/-- The pieces of a checkpoint's stream. -/
def ckptSent (ck : Ckpt) (s : State) : List Piece :=
  ckptPieces s ck.ask (max 1 (Config.lbaFormat ck.ask.drive ck.ask.nsid).1) s.io.nextPiece ck.ask.lba (ckptParts ck s)

/-- The reads of a checkpoint's stream at the home slices (R420). -/
def ckptReads (ck : Ckpt) (s : State) : State := (ckptPages s ck.ask.what).foldl (fun s t =>
  (List.range (2 ^ t.bits / 128)).foldl (fun s i => readFrom (driveNode ck.ask.drive) (t.pa / 128 + i) s) s) s

theorem ckptReads_keeps {α : Type} (get : State → α) (hget : ∀ io line s, get (readFrom io line s) = get s) (ck : Ckpt) (s : State) :
    get (ckptReads ck s) = get s := foldl_keeps get (fun s _ => foldl_keeps get (fun _ _ => hget ..) _ s) _ s

/-- The pieces stand in the drive's queue, and the checkpoint streams. -/
def ckptQueued (ck : Ckpt) (s : State) : State :=
  modRoot (fun r => { r with ckpt := some { ck with streaming := true } })
    (modIo (fun o => { o with pieces := o.pieces ++ ckptSent ck s, nextPiece := o.nextPiece + (ckptSent ck s).length }) (ckptReads ck s))

theorem ckptStream_eq (ck : Ckpt) (s : State) :
    ckptStream ck s = if (ckptSent ck s).isEmpty then ckptPiece true (ckptQueued ck s) else ckptQueued ck s := rfl

theorem ckptPiece_leaves (ok : Bool) (s : State) : (ckptPiece ok s).mem = s.mem ∧ (ckptPiece ok s).io.pieces = s.io.pieces := by
  have hrefuse : ∀ b : Bool, (if b then mailRefuse s else s).mem = s.mem ∧ (if b then mailRefuse s else s).io.pieces = s.io.pieces := fun b => by
    cases b <;> exact ⟨rfl, rfl⟩
  unfold ckptPiece
  split
  · exact ⟨rfl, rfl⟩
  · dsimp only
    split
    · exact ⟨rfl, rfl⟩
    · exact hrefuse _

/-- The stream leaves memory, and its pieces join the others; unless there are none, the checkpoint streams. -/
theorem ckptStream_leaves (ck : Ckpt) (s : State) : (ckptStream ck s).mem = s.mem ∧ (ckptStream ck s).io.pieces = s.io.pieces ++ ckptSent ck s
    ∧ (ckptSent ck s ≠ [] → (ckptStream ck s).root.ckpt = some { ck with streaming := true } ∧ (ckptStream ck s).io.outs = s.io.outs) := by
  have hmem : (ckptQueued ck s).mem = s.mem := ckptReads_keeps State.mem (fun _ _ _ => readFrom_mem ..) ck s
  have hio := ckptReads_keeps State.io (fun io line s => (landsNothing_readFrom io line s).io) ck s
  have hpieces : (ckptQueued ck s).io.pieces = s.io.pieces ++ ckptSent ck s := by
    show (ckptReads ck s).io.pieces ++ _ = _
    rw [hio]
  have houts : (ckptReads ck s).io.outs = s.io.outs := by rw [hio]
  rw [ckptStream_eq]
  split
  · next hempty =>
    obtain ⟨hm, hp⟩ := ckptPiece_leaves true (ckptQueued ck s)
    exact ⟨hm.trans hmem, hp.trans hpieces, fun hne => absurd (List.isEmpty_iff.mp hempty) hne⟩
  · exact ⟨hmem, hpieces, fun _ => ⟨rfl, houts⟩⟩

/-- A checkpoint whose cores have nothing unwritten streams its memory. -/
theorem Stopping.exec_streams (h : Stopping ask ck s) (hready : ckptReady s ask.what = true) (hclean : ∀ n ∈ ckptCores s ask.what, unwritten s n = false) :
    exec (.checkpointRequest ask) s = .next (ckptStream ck s) := by
  rw [h.exec_goes hready, if_neg]
  simpa using hclean

/-- The last piece of a checkpoint ends it (R86). -/
theorem exec_ckptPiece_last (ok : Bool) {y : Piece} (hckpt : s.root.ckpt = some ck) (hpieces : s.io.pieces = [y]) (hy : y.ckpt = true) (hread : y.read = false)
    (hripe : pieceOver s y = true) : ∃ t, exec (.nvmePieceComplete y.id ok []) s = .next t ∧ t.mem = s.mem ∧ t.io.pieces = [] ∧ t.root.ckpt = none
      ∧ t.io.outs = s.io.outs ++ (if ok && !ck.failed then [] else [.refused]) ++ [.msi ck.ask.port 0] := by
  have hgone : (withoutPiece y s).io.pieces = [] := by simp [withoutPiece, modIo, hpieces]
  have hend : endPiece y ok 0x81 [] s = ckptPiece ok (withoutPiece y s) := if_pos hy
  rw [exec_nvmePieceComplete]
  unfold execNvmePieceComplete
  rw [hpieces, List.find?_cons_of_pos (by simp)]
  dsimp only
  rw [if_neg (by simp [hripe, hread]), hend]
  unfold ckptPiece
  rw [show (withoutPiece y s).root.ckpt = some ck from hckpt]
  dsimp only
  rw [if_neg (by simp [hgone])]
  refine ⟨_, rfl, ?_⟩
  cases hok : ok <;> cases hfailed : ck.failed <;> simp [msi, mailRefuse, hgone] <;> exact ⟨rfl, rfl⟩

/-! ### Restores (R86) -/

theorem exec_checkpointRestore_plain {place : CkptAt} {data : List Byte} (hup : hostUp s = true) (hwf : Memory.wf s.mem = true) (hheld : s.ms.heldW = [])
    (hlist : s.ms.poisonList = []) (hraw : place.rawb = false)
    (hplace : ∀ i, i < data.length → allocatable s (place.pa + i) = true ∧ Say.plain s (place.pa + i)) :
    ∃ t, exec (.checkpointRestore place data) s = .next t ∧ memRead t.mem place.pa data.length = data ∧ Say.LandsIn place.pa data.length s t
      ∧ t.io.outs = s.io.outs ++ [.msi place.port 0] := by
  have hland := (lands_whereAllocatable (driveNode place.drive) place.pa data hheld).congr (k := overwrite place.pa data) fun a v => by
    split
    · rfl
    · next ha =>
      refine (overwrite_out ?_ v).symm
      by_contra hin
      obtain ⟨i, rfl⟩ := Nat.exists_eq_add_of_le (show place.pa ≤ a by omega)
      exact ha (hplace i (by omega)).1
  rw [exec_checkpointRestore]
  unfold execCheckpointRestore
  dsimp only
  rw [if_neg (by simp [hup, hheld]), if_neg (by simp [hraw])]
  obtain ⟨hread, hout⟩ := hland.whole hlist hwf fun i hi => (hplace i hi).2
  exact ⟨_, rfl, hread, hout, congrArg (·.outs ++ _) hland.io⟩

theorem exec_checkpointRestore_raw {place : CkptAt} {data : List Byte} (hup : hostUp s = true) (hheld : s.ms.heldW = []) (hraw : place.rawb = true)
    (hpa : place.pa % 2 ^ 17 = 0) (hrange : allocatableRange s place.pa (2 ^ 17) = true) : exec (.checkpointRestore place data) s
      = .next (msi place.port 0 (rawIn (driveNode place.drive) [place.pa] data s).1) := by
  rw [exec_checkpointRestore]
  unfold execCheckpointRestore
  dsimp only
  rw [if_neg (by simp [hup, hheld]), if_pos hraw, if_pos (by rw [Bool.and_eq_true]; exact ⟨decide_eq_true hpa, hrange⟩)]

/-! ### A halt that does not close, and a launch that goes on (R255, R256) -/

/-- A launch that a checkpoint stops. -/
structure Halting (l : Launch) (s : State) : Prop where
  here : launch? s l.id = some l
  halting : l.st = .halting
  resumable : l.resumable = true

variable {l : Launch}

theorem launch?_map {f : Launch → Launch} (hf : ∀ x, (f x).id = x.id) {id : Nat} (h : launch? s id = some l) {t : State}
    (ht : t.root.launches = s.root.launches.map f) : launch? t id = some (f l) := by
  unfold launch? at *
  rw [ht, List.find?_map, show (fun x : Launch => x.id == id) ∘ f = fun x => x.id == id from funext fun x => by simp [hf], h]
  rfl

theorem Halting.exec_timeout (h : Halting l s) (hheld : ∃ d ∈ s.fab.doms, d.launch = l.id ∧ d.heldHalt = true)
    (hdue : l.haltedAt + max 100000 (min 6000000000 (Config.ckptPolicy l.id)) ≤ s.pkg.time) :
    ∃ t, exec (.checkpointTimeout l.id) s = .next t ∧ t.mem = s.mem ∧ launch? t l.id = some { l with origin := some ⟨none, 3, 0⟩, resumable := false }
      ∧ ∀ d ∈ t.fab.doms, d.launch = l.id → d.heldHalt = false := by
  rw [exec_checkpointTimeout]
  unfold execCheckpointTimeout
  rw [h.here]
  dsimp only
  rw [if_pos (by simpa [h.halting, h.resumable, ckptTicks, hdue] using hheld)]
  refine ⟨_, rfl, rfl, ?_, fun d hd hid => ?_⟩
  · refine (launch?_map (by intro x; split <;> rfl) h.here rfl).trans ?_
    simp [h.halting, h.resumable]
  · obtain ⟨d', -, rfl⟩ := List.mem_map.mp (show d ∈ s.fab.doms.map _ from hd)
    by_cases hd' : d'.launch = l.id
    · rw [if_pos hd']
    · rw [if_neg hd'] at hid
      exact absurd hid hd'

_Problem description_
The lines above starting at the one that contains "refine (overwrite_out ?_ v).symm" and ending at the one that contains "(hpa : place.pa" must be transcribed exactly, and no other lines may appear.

_Task answer_
      refine (overwrite_out ?_ v).symm
      by_contra hin
      obtain ⟨i, rfl⟩ := Nat.exists_eq_add_of_le (show place.pa ≤ a by omega)
      exact ha (hplace i (by omega)).1
  rw [exec_checkpointRestore]
  unfold execCheckpointRestore
  dsimp only
  rw [if_neg (by simp [hup, hheld]), if_neg (by simp [hraw])]
  obtain ⟨hread, hout⟩ := hland.whole hlist hwf fun i hi => (hplace i hi).2
  exact ⟨_, rfl, hread, hout, congrArg (·.outs ++ _) hland.io⟩

theorem exec_checkpointRestore_raw {place : CkptAt} {data : List Byte} (hup : hostUp s = true) (hheld : s.ms.heldW = []) (hraw : place.rawb = true)
    (hpa : place.pa % 2 ^ 17 = 0) (hrange : allocatableRange s place.pa (2 ^ 17) = true) : exec (.checkpointRestore place data) s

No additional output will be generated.